Housing crisis will not improve soon

Experts warn of a serious housing shortage within the next five years. PHOTO | FILE| NATION MEDIA GROUP

What you need to know:

  • For instant, a 2015 report Knight Frank, a global property consultancy firm, for the year ending September 2015 indicates that the housing prices in the country have for this year alone, risen by over 3.5 per cent.

  • The report indicates that on a six-month basis, asking prices for houses in the country, and particular Nairobi, went up 1.1 per cent while a 0.2 per cent increase was recorded for the three months to September.

  • The country’s property market is touted as the third most developed in Sub- Saharan Africa behind Namibia and South Africa.

Poor financing, bureaucracy, corruption and lack of government support continues to delay the country’s quest to bridge the housing gap across the region.

Despite making great strides in improving the housing condition in the country, critics have argued that little has been done to accommodate the surging population at the capital in Nairobi and across the region.

Already, market observers have warned of an acute shortage of housing to cater to the growing middle class within the next few years.

Property consultancy company HassConsult, in an annual report released last year on the country’s property trends said that while the middle upper and above huosing markets are facing  a housing glut, the lower middle class is finding it difficult to locate suitable housing, either for purchase or to rent. 

“Matters have further been complicated by a sharp increases in land rates and county government construction fees which have in the process increased financial disincentives to housing development,” says the first-ever annual report on the state of development launched in partnership with the Kenya Property Developers Association.

Consequently, counties of Kisumu, Nakuru, Mombasa among others have also expressed concerns over lack of housing.

Also, while a majority of housing developments have focused on the upper middle-class, little focus has been made on the lower tier of middle income earners.

Property developers who spoke to DN2 opined that even though numerous efforts were being put in place to meet the growing demand, constant frustrations from both government departments and regulators was stifling the process.

Ms Elizabeth Mwangi—Oluoch, chief executive officer of the Kenya Property developers Association said that unless the challenges facing developers are addressed, provision of affordable housing may not be achieved soon.

“The demand still continues to surpass supply and with greater public and private sector engagement, innovative ways can be generated to reduce the cost of housing and help meet the growing demand for housing in Kenya,” she said.

Ms Mwangi said that corruption both in the private and public sectors have made basic procedures in a developer putting up affordable housing much more expensive. This cost is then borne by home buyers. The result, she argues, haa rise in house prices, a situation that has prevented a majority of Kenyans from purchasing or renting. 
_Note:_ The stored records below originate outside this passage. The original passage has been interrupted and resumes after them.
/-- The books over the configured blocks, every one UNSETTLED (R208). -/
def State.openBooks (s : State) : State :=
  { s with
    auth := { s.auth with
      rebuilt := false, badBooks := false, rebuildDue := false
      blocks := s.blockCfgs.map fun r =>
        ({ id := Cfg.Block.BLOCK r, elem := Cfg.Block.ELEM r, start := Cfg.Block.START r, stop := Cfg.Block.END r, owner := .unsettled } : Blk) }
    cars := s.cars.map fun x => { x with auth := {} } }

/-- R215: the blocks a car needs, in route order. -/
def State.needs (s : State) (c : Nat) : List Nat :=
  let x := s.car c
  let p := roundQ x.pos.pQ
  let tm : Int := s.tailMargin
  (s.covering x.pos.elem (p - s.extDn c x.pos.elem - s.unc c - tm) (p + s.extUp c x.pos.elem + s.unc c + tm)).map (·.id)

/-- R215: rebuild the books, once every configured car is COARSE or better (log 32). A block two cars need stays UNSETTLED,
and both hold no chain; a block no car needs becomes FREE. -/
def State.rebuild (s : State) : State :=
  let s1 := s.openBooks
  if s1.carNums.all fun c => decide (1 ≤ (s1.car c).pos.trust) then
    let need := s1.carNums.map fun c => (c, s1.needs c)
    let users (b : Nat) : List Nat := (need.filter fun p => p.2.contains b).map (·.1)
    let placed (c : Nat) : Bool := ((need.find? fun p => p.1 == c).map (·.2)).getD [] |>.all fun b => (users b).length == 1
    let own (b : Nat) : Owner := match users b with
      | [] => .free
      | [c] => if placed c then .car c else .unsettled
      | _ => .unsettled
    let s2 := { s1 with auth := { s1.auth with rebuilt := true, blocks := s1.auth.blocks.map fun b => { b with owner := own b.id } } }
    need.foldl (fun s p => s.modAuth p.1 fun a => { a with chain := if placed p.1 then p.2 else [] }) s2
  else s1

/-- BOOKS_REBUILD (R470): the first boundary after the write at which every car stands braked. -/
def execBooksRebuild (t : Nat) (s : State) : Host.Outcome State Fault Refusal :=
  let s := s.advance t
  if s.boot.role == .lane && s.auth.rebuildDue && s.allStand then ok s.rebuild else ok s

/-! ## Route coordinates: distance along the route from the car's reference point, in µm -/

/-- The way on through elements: coordinate of `target` in the last of them. -/
def State.coordGo (s : State) (base entry : Int) (e : Nat) : List Nat → Int → Int
  | [], target => base + s.elemDir e * (target - entry)
  | n :: ns, target =>
    let j := s.joinOut e n
    let entry' := if isLane e then 0 else Cfg.Xing.TOJOIN (s.xingOf e)
    s.coordGo (base + (j - entry).natAbs) entry' n ns target

/-- Coordinate of a position of an element for a car; none where no route leads there. -/
def State.coord (s : State) (c elem : Nat) (pos : Int) : Option Int :=
  let x := (s.car c).pos
  (s.route x.elem elem).map fun r => s.coordGo 0 (roundQ x.pQ) x.elem r pos

def State.blkCoord (s : State) (c b : Nat) : Option Int := (s.blk? b).bind fun k => s.coord c k.elem (s.nearEdge k)

/-- The forward reach of a car in an element: extent and UNC in the direction of travel. -/
def State.fwd (s : State) (c e : Nat) : Int := s.reach c e (s.elemDir e)

/-! ## Demand (R212) -/

/-- The blocks to-lane side of a transfer group: what the extent covers at TOJOIN, widened by TAILMARGIN. -/
def State.groupAt (s : State) (c xe : Nat) : List Nat :=
  let g := s.xingOf xe
  let l := Cfg.Xing.TOLANE g
  let j := Cfg.Xing.TOJOIN g
  let tm : Int := s.tailMargin
  (s.elemBlocks xe).map (·.id) ++ (s.covering l (j - s.extDn c l - tm) (j + s.extUp c l + tm)).map (·.id)

/-- Items of a lane up to a furthest front. -/
def State.laneItems (s : State) (e : Nat) (front : Int) : List (List Nat) :=
  let d := s.elemDir e
  ((s.elemBlocks e).filter fun b => decide (d * s.nearEdge b < d * front)).map fun b => [b.id]

/-- The items of a route in order: each lane up to its standing front at FROMJOIN, or to the target's front; each Crossing
with its transfer group. -/
def State.routeItems (s : State) (c : Nat) (e : Nat) : List Nat → Int → List (List Nat)
  | [], target => if isLane e then s.laneItems e (target + s.elemDir e * s.fwd c e) else (s.elemBlocks e).map fun b => [b.id]
  | n :: ns, target =>
    (if isLane e then s.laneItems e (s.joinOut e n + s.elemDir e * s.fwd c e) ++ [s.groupAt c n] else (s.elemBlocks e).map fun b => [b.id])
      ++ s.routeItems c n ns target

/-- The target of a car: its move's, or where its stop ends; none where it stands with no move. -/
def State.goal (s : State) (c : Nat) : Option (Nat × Int) :=
  let x := s.car c
  match x.plan.move with
  | some mv => some (mv.elem, mv.target)
  | none => if x.plan.standing then none else some (x.pos.elem, roundQ x.plan.endQ)

/-- R212: whether a car has a claim list, and its target. -/
def State.claimGoal (s : State) (c : Nat) : Option (Nat × Int) :=
  let x := s.car c
  if x.pos.trust = 0 ∨ x.plan.stop = some .s2 ∨ x.plan.stop = some .s3 then none else s.goal c

/-- R212: the demand front as a route coordinate: the nearer of target front and look front; without a claim list the
present front. -/
def State.demandCoord (s : State) (c : Nat) : Int :=
  let x := s.car c
  let here := s.fwd c x.pos.elem
  match s.claimGoal c with
  | none => here
  | some (e, t) =>
    let svc := s.svcLim c
    let look := here + roundQ (stopDist svc ((svc.v : Int) * oneQ) 0) + Cfg.Authority.LOOKMARGIN s.authCfg
    match s.coord c e t with
    | some r => min (r + s.fwd c e) look
    | none => here

/-- The demand front as a position of the car's element. -/
def State.demandPos (s : State) (c : Nat) : Int :=
  let x := (s.car c).pos
  roundQ x.pQ + s.elemDir x.elem * s.demandCoord c

/-- Cut a list of items so that a chain keeps within its bound. -/
def cutItems (room : Nat) : List (List Nat) → List (List Nat)
  | [] => []
  | i :: is => if i.length ≤ room then i :: cutItems (room - i.length) is else []

/-- R212: the claim list of a car: the route's items after its head block, up to the demand front. -/
def State.claims (s : State) (c : Nat) : List (List Nat) :=
  match s.claimGoal c, (s.chainOf c).getLast? with
  | some (e, t), some head =>
    let x := s.car c
    match s.route x.pos.elem e with
    | none => []
    | some r =>
      let dc := s.demandCoord c
      let items := s.routeItems c x.pos.elem r t
      let after := ((items.dropWhile fun i => !i.contains head).map fun i => i.filter fun b => !(s.chainOf c).contains b).filter fun i => !i.isEmpty
      let near := after.takeWhile fun i => (i.head?.bind (s.blkCoord c)).any fun k => decide (k < dc)
      cutItems (Cfg.Authority.MAXCHAIN s.authCfg - (s.chainOf c).length) near
  | _, _ => []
For instant, a 2015 report Knight Frank, a global property consultancy firm, for the year ending September 2015 indicates that the housing prices in the country have for this year alone, risen by over 3.5 per cent.

The report indicates that on a six-month basis, asking prices for houses in the country, and particular Nairobi, went up 1.1 per cent while a 0.2 per cent increase was recorded for the three months to September.
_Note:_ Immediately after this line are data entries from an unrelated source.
def circuitDisableOwn (s : State) (_tr : TagRec) (_d : List Byte) : Own :=
  firstOf [refuseIf (s.boot.stage != 6) 0x2005, refuseIf (!s.mayDisable) 0x2006]

def circuitDisableEff (tr : TagRec) (_d : List Byte) (s : State) : State := { s with chk := { s.chk with disable := s.chk.disable ++ [tr] } }

def circuitDisableCard : CardDef where
  k := { opc := 0x2003, role := 3, query := false, kinds := [1], kindsC := some [8] }
  lenOk := lenIs 4
  own := circuitDisableOwn
  eff := circuitDisableEff

/-- CIRCUIT_DISABLE (R61). -/
def execCircuitDisable (h : Hdr) (data : List Byte) (s : State) : Host.Outcome State Fault Refusal := ok (runCard circuitDisableCard h data s)

/-- R61 steps 1-5 at a tick boundary. -/
def State.disableStep (s : State) : State :=
  if s.chk.disable.isEmpty then s
  else
    let waiting := (s.disp.calls.filter fun k => k.state == 0).map (·.id)
    let s1 := waiting.foldl (fun s id => s.endCall id 3 4) s
    let s2 := s1.carNums.foldl (fun s c => s.setSvc c 0) s1
    let s3 := s2.setStage 5
    let s4 := { s3 with chk := { s3.chk with report := none, total := 0, disable := [] } }
    let s5 := if s.boot.role = .lane then s4.rebuild else s4
    s.chk.disable.foldl (fun (s : State) (tr : TagRec) => s.done tr (le 1 5 ++ zeros 1 ++ le 2 waiting.length ++ le 8 s.time.now)) s5

/-! ## CHECK_REPORT (R62) -/

def ChkEntry.bytes (e : ChkEntry) : List Byte := le 2 e.code ++ zeros 2 ++ le 4 e.node ++ le 4 e.detail

def checkReportReply (s : State) (_tr : TagRec) (d : List Byte) : List Byte :=
  let es := s.chk.report.getD []
  le 2 es.length ++ le 1 (b2n (decide (1024 < s.chk.total))) ++ zeros 1 ++ le 4 (if s.chk.report.isSome then s.chk.crc else 0)
    ++ ((es.drop (rd d 0 2)).take 336).flatMap ChkEntry.bytes

def checkReportCard : CardDef where
  k := { opc := 0x2002, role := 3, query := true, kinds := [1], kindsC := some [8] }
  lenOk := lenIs 4
  eff := answer checkReportReply

/-- CHECK_REPORT (R62). -/
def execCheckReport (h : Hdr) (data : List Byte) (s : State) : Host.Outcome State Fault Refusal := ok (runCard checkReportCard h data s)

/-! ## REANCHOR (R111) -/

/-- The direction of a search in its element. -/
def State.searchDir (s : State) (c dir : Nat) : Int := let d := s.elemDir (s.car c).pos.elem; if dir = 0 then d else -d

/-- The nearest edge ahead of a car's actuator in a direction: its Waymark and distance in µm. -/
def State.edgeAhead (s : State) (c : Nat) (d : Int) : Option (Nat × Int) :=
  let x := s.car c
  let a := roundQ x.pos.pQ + Cfg.CarPos.WMOFF (s.carPos c)
  let es := ((s.recs Cfg.Waymark.sec).filter fun r => Cfg.Waymark.ELEM r == x.pos.elem).flatMap fun r =>
    [false, true].map fun tr => (Cfg.Waymark.WM r, d * (s.edgePos r tr - a))
  (sortKey (fun p => p.2) (es.filter fun p => decide (0 < p.2))).head?

/-- R111: the furthest the search goes: 1.5 times the distance, and no further than the fixed limits. -/
def State.searchEnd (s : State) (c : Nat) (d dist : Int) : Int :=
  let x := (s.car c).pos
  let lim := s.limits x.elem
  let q := roundQ x.pQ + d * (dist * 3 / 2)
  max (lim.1 + s.extDn c x.elem) (min (lim.2 - s.extUp c x.elem) q)

/-- R111: the search's path is held: against the lane, and for an UNKNOWN car, only blocks held now serve (log 58). -/
def State.searchHeld (s : State) (c : Nat) (d dist : Int) : Bool :=
  let x := s.car c
  (d == s.elemDir x.pos.elem && decide (1 ≤ x.pos.trust))
    || (s.reversalBlocks c (roundQ x.pos.pQ) (s.searchEnd c d dist)).all fun b => x.auth.chain.contains b || x.auth.unkHold.contains b
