-- ==== Sys2Proof/Machine/Energy.lean ====
section
/-! DEFINITION. Energy metering and supply quality (file 13: R325-R343): cycles, registers, slots, pulses, supply events,
the sag retarget, ENERGY_READ, SUPPLY_READ. Samples are in µV and µA. -/

namespace Sys2Proof.Machine

def State.meterCfg (s : State) : List Byte := s.one Cfg.Meter.sec Cfg.Meter.dflt
def State.adcRec (s : State) (ch : Nat) : List Byte := s.keyed Cfg.AdcCh.sec Cfg.AdcCh.CH ch Cfg.AdcCh.dflt
def State.pulseRec (s : State) (pch : Nat) : Option (List Byte) := (s.recs Cfg.PulseCh.sec).find? fun r => Cfg.PulseCh.PCH r == pch
def State.modMeter (f : Meter → Meter) (s : State) : State := { s with meter := f s.meter }

/-- Whether the device meters: the LANE role, from stage 3 (R332). -/
def State.meters (s : State) : Bool := s.boot.role == .lane && decide (3 ≤ s.boot.stage) && s.meter.restored

/-- R343: payload of event sources 0xA3-0xA6: SUPST and the register concerned, 0xFF for none (log 59). -/
def State.supItems (s : State) (src : Nat) : List Byte := le 2 s.meter.supst ++ le 1 src

/-! ## Samples and interpolation (R325) -/

/-- One channel's value in µV or µA: its 24-bit ADC value, clipped at full scale, times SCALE (log 59). -/
def State.sample (s : State) (ch : Nat) (adc : Int) : Int :=
  let sc := (F64.ofF32 (Cfg.AdcCh.SCALE (s.adcRec ch))).dyadic
  let x := max (-8388608) (min 8388608 adc)
  let num := x * 1000000 * sc.1
  if 0 ≤ sc.2 then divRound (num * 2 ^ sc.2.toNat) 8388608 else divRound num (8388608 * 2 ^ sc.2.natAbs)

/-- Value of a channel at a time in ns after the first sample of a list, by linear interpolation, the ends held. -/
def interp (l : List (List Int)) (ch : Nat) (x : Int) : Int :=
  let at0 (i : Int) : Int := (l.getD (min (l.length - 1) i.toNat) []).getD ch 0
  let i := x / 125000
  at0 i + divRound ((at0 (i + 1) - at0 i) * (x - 125000 * i)) 125000

/-- Samples of every channel at the boundaries of a stretch, PHCOR removed. `base` samples precede it. -/
def State.corrected (s : State) (all : List (List Int)) (base n : Nat) : List (List Int) :=
  (List.range n).map fun k => (List.range 8).map fun ch =>
    let x : Int := 125000 * (base + k : Nat)
    interp all ch (x + Cfg.AdcCh.PHCOR (s.adcRec ch))

/-- Root of the mean of squares. -/
def rmsOf (l : List Int) : Nat := isqrt ((l.map fun x => x.natAbs * x.natAbs).sum / max 1 l.length)

def meanOf (l : List Int) : Int := divRound (l.foldl (· + ·) 0) (max 1 l.length)

def colOf (l : List (List Int)) (ch : Nat) : List Int := l.map fun r => r.getD ch 0

/-- Single-bin DFT of samples 125 µs apart at a period, real and imaginary part in Q30. -/
def dft (l : List Int) (per : Nat) : Int × Int :=
  l.zipIdx.foldl (fun (a : Int × Int) (p : Int × Nat) =>
    (a.1 + p.1 * cosFrac (125000 * p.2) (max 1 per), a.2 - p.1 * sinFrac (125000 * p.2) (max 1 per))) (0, 0)

/-- Phase of one phasor against another, in 0.01 degree. -/
def phaseBetween (ref x : Int × Int) : Int :=
  let re := x.1 * ref.1 + x.2 * ref.2
  let im := x.2 * ref.1 - x.1 * ref.2
  if re = 0 ∧ im = 0 then Config.zeroPhase else angleOf re im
The country’s property market is touted as the third most developed in Sub- Saharan Africa behind Namibia and South Africa.
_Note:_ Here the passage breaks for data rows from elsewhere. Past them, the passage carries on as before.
/-- R379-R382: an admitted HELLO on a port that is heard begins a handshake and gives REPLY; one that is not gives ERROR with the first reason that
holds; a FINISH ends its handshake: late, badly signed or with a wrong MAC it gives ERROR, else the session binds with DONE; 2 s after
its HELLO a handshake ends in ERROR; a message is read out fragment by fragment. A peer's answer is told with 0xC3 where the peer is
not listed, and opens a FINISH where its signature verifies. -/
def Obligations.HandshakeRowsOpenSessions : Prop :=
  ∀ (s u v : State) (t pair hsid sigE sigQ mac : Nat) (tr : Transport) (m : Hello) (x : Hs) (g : PeerMsg), u = s.advance t →
    (u.hsArrival tr = some v → v.helloBars tr m = none → Becomes (.hello t tr m) s (v.startHs tr m))
  ∧ (∀ reason, u.hsArrival tr = some v → v.helloBars tr m = some reason →
      Becomes (.hello t tr m) s (v.say m.pair m.hsid 5 (le 2 reason ++ zeros 2)))
  ∧ (u.hsArrival tr = none → Becomes (.hello t tr m) s u)
  ∧ ((u.sec.hs.find? fun x => x.pair == pair && x.hsid == hsid && x.tr == tr) = some x →
      v = u.modSec (fun y => { y with hs := y.hs.filter fun z => z != x }) →
      (x.at0 + 2 * 10 ^ 9 ≤ u.time.now → Becomes (.finish t pair hsid tr sigE sigQ mac) s (v.say pair hsid 5 (le 2 0xC074 ++ zeros 2)))
      ∧ (u.time.now < x.at0 + 2 * 10 ^ 9 → u.finishSigned x sigE sigQ = false →
          Becomes (.finish t pair hsid tr sigE sigQ mac) s (v.say pair hsid 5 (le 2 0xC072 ++ zeros 2)))
      ∧ (u.time.now < x.at0 + 2 * 10 ^ 9 → u.finishSigned x sigE sigQ = true → mac ≠ (x.finmac 0).toNat →
          Becomes (.finish t pair hsid tr sigE sigQ mac) s (v.say pair hsid 5 (le 2 0xC073 ++ zeros 2)))
      ∧ (u.time.now < x.at0 + 2 * 10 ^ 9 → u.finishSigned x sigE sigQ = true → mac = (x.finmac 0).toNat → unitLink pair = false →
          exec (.finish t pair hsid tr sigE sigQ mac) s = .next ((v.say pair hsid 4 (le 48 (x.finmac 1).toNat)).bindSession pair
            (Session.atEpoch 0 { pair := pair, dom := x.hello.dom, tr := tr, prov := x.prov, prk := x.prk })).flush)
      ∧ (u.time.now < x.at0 + 2 * 10 ^ 9 → u.finishSigned x sigE sigQ = true → mac = (x.finmac 0).toNat → unitLink pair = true →
          Becomes (.finish t pair hsid tr sigE sigQ mac) s ((v.say pair hsid 4 (le 48 (x.finmac 1).toNat)).bindLink pair u.ownCar)))
  ∧ ((u.sec.hs.filter fun y => y.pair == pair && decide (y.at0 + 2 * 10 ^ 9 ≤ u.time.now)) = [x] →
      Becomes (.handshakeTimeout t pair) s ((u.modSec fun y => { y with
        hs := y.hs.filter fun z => !(z.pair == pair && decide (z.at0 + 2 * 10 ^ 9 ≤ u.time.now)) }).say pair x.hsid 5 (le 2 0xC074 ++ zeros 2)))
  ∧ (∀ o, (u.sec.hsOut.find? fun o => o.pair == pair) = some o → 1200 * (o.frag + 1) < o.bytes.length →
      Becomes (.handshakeFragmentRead t pair) s ((u.shiftOut (le 2 (o.frame o.frag).length ++ o.frame o.frag)).modSec fun x => { x with
        hsOut := x.hsOut.map fun y => if y = o then { y with frag := y.frag + 1 } else y }))
  ∧ (∀ o, (u.sec.hsOut.find? fun o => o.pair == pair) = some o → o.bytes.length ≤ 1200 * (o.frag + 1) →
      Becomes (.handshakeFragmentRead t pair) s ((u.shiftOut (le 2 (o.frame o.frag).length ++ o.frame o.frag)).modSec fun x => { x with
        hsOut := x.hsOut.filter fun y => y != o }))
  ∧ ((if g.pair = 0xFF then 3 else 4) ≤ u.boot.stage → u.boot.reduced = false → u.sec.tamper = false → unitLink g.pair = true → u.serves = true →
      (u.listed g = false → BecomesTelling (.handshakeReply t g) s u 0xC3 0 0xC071 (u.secItems g.pair 0xC071))
      ∧ (u.listed g = true → g.isDone = true → (u.sec.hs.find? fun x => x.pair == g.pair && x.hello.dom == g.car) = some x →
          g.mac = (x.finmac 1).toNat → Becomes (.handshakeReply t g) s ((u.modSec fun y => { y with hs := y.hs.filter fun z => z != x }).bindLink g.pair g.car))
      ∧ (u.listed g = true → g.isDone = true → (u.sec.hs.find? fun x => x.pair == g.pair && x.hello.dom == g.car) = some x →
          g.mac ≠ (x.finmac 1).toNat → BecomesTelling (.handshakeReply t g) s u 0xC3 0 0xC073 (u.secItems g.pair 0xC073))
      ∧ (u.listed g = true → g.isDone = false → bothOk (Config.peerPublic g.devid) (peerBytes g) g.sigE g.sigQ = false →
          BecomesTelling (.handshakeReply t g) s u 0xC3 0 0xC072 (u.secItems g.pair 0xC072))
      ∧ (∀ own y, u.listed g = true → g.isDone = false → bothOk (Config.peerPublic g.devid) (peerBytes g) g.sigE g.sigQ = true →
          own = (Config.freeValue u.free).toNat →
          y = ({ pair := g.pair, hsid := g.car, tr := .ethernet, hello := ⟨g.pair, g.car, g.car, own, 0, 0⟩, nd := g.devid
                 secret := Config.kemSecret own g.devid, at0 := u.time.now } : Hs) →
          Becomes (.handshakeReply t g) s (({ u with
            free := u.free + 1
            sec := { u.sec with hs := (u.sec.hs.filter fun (z : Hs) => !(z.pair == g.pair && z.hello.dom == g.car)) ++ [y] } } : State).say g.pair g.car 3
              (u.aliasSigns y.digest ++ le 48 (y.finmac 0).toNat))))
“An example of this is evident in the general paying of various levies, permits and licenses required when one is putting up a development. When a developer is seeking for permits from various regulatory bodies, they are forced to pay bribes to “facilitate” the rapid conclusion of getting their licenses or permits approved,” said Ms Mwangi.

Besides corruption, property developers, Ms Mwangi says, have also had to content with poor or lack of better financing both from banks and other lenders.

This is partly because besides stringent rules and interest rates charged on bank loans, developers also suffer slow payments of loans, a situation that she says leads to one having to pay triple the amount their borrowed from the institutions.

Similarly, inefficient land processes have also been attributed to the slow development of housing projects in the country. This is because, according to developers, basic processes like registration of property has since cumbersome, lengthy and expensive.

This is besides the manual of the titling process which leaves a lot of room for mischief, according to Ms Mwangi.

“Currently, the issuance of title deeds, sub title registration is lengthy with many developers being informed that their title deeds cannot be traced at the Ministry. This is code for ‘I want a bribe’.

“Also making developments take longer to finish which eventually increases the cost of construction and thus reducing a developer’s ability to lower the cost of housing,” she said.

Finally, according to the developers, the country’s property industry has also suffered a lack of adequate government support in form of incentives payable to developers who carry out affordable housing projects and an absence of tax relief for affordable housing project developers.

The property sector also faces the criticism of lack of concurrence in development of infrastructure vis-à-vis housing development in the regions.